-- ==== Sys2Proof/Machine/Compress.lean ====
section
/-! DEFINITION. COMPRESS, the bare compression function on the host's block (42_compression.md rule R160). -/

namespace Sys2Proof.Machine

/-- The part of COMPRESS "at completion": `BLK <- BUF[0..63] ; Compress(STATUS.ALG, BLK)` (42_compression.md R160). -/
def Engine.compressBody (e : Engine) : Engine := e.compress e.buf

/-- COMPRESS (42_compression.md R160). -/
def execCompress (s : State) : Host.Outcome State Fault Refusal :=
  s.command (Engine.unlessBusyOrError (Engine.ifReading (Engine.accept .compress)))

end Sys2Proof.Machine
end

REQUIRED ACTION:
Each line from the first line of the listing through the line with "def Engine.compressBody (e" must be output exactly, both ends included, and no other line may appear.

EXPECTED OUTPUT:
-- ==== Sys2Proof/Machine/Compress.lean ====
section
/-! DEFINITION. COMPRESS, the bare compression function on the host's block (42_compression.md rule R160). -/

namespace Sys2Proof.Machine

/-- The part of COMPRESS "at completion": `BLK <- BUF[0..63] ; Compress(STATUS.ALG, BLK)` (42_compression.md R160). -/
def Engine.compressBody (e : Engine) : Engine := e.compress e.buf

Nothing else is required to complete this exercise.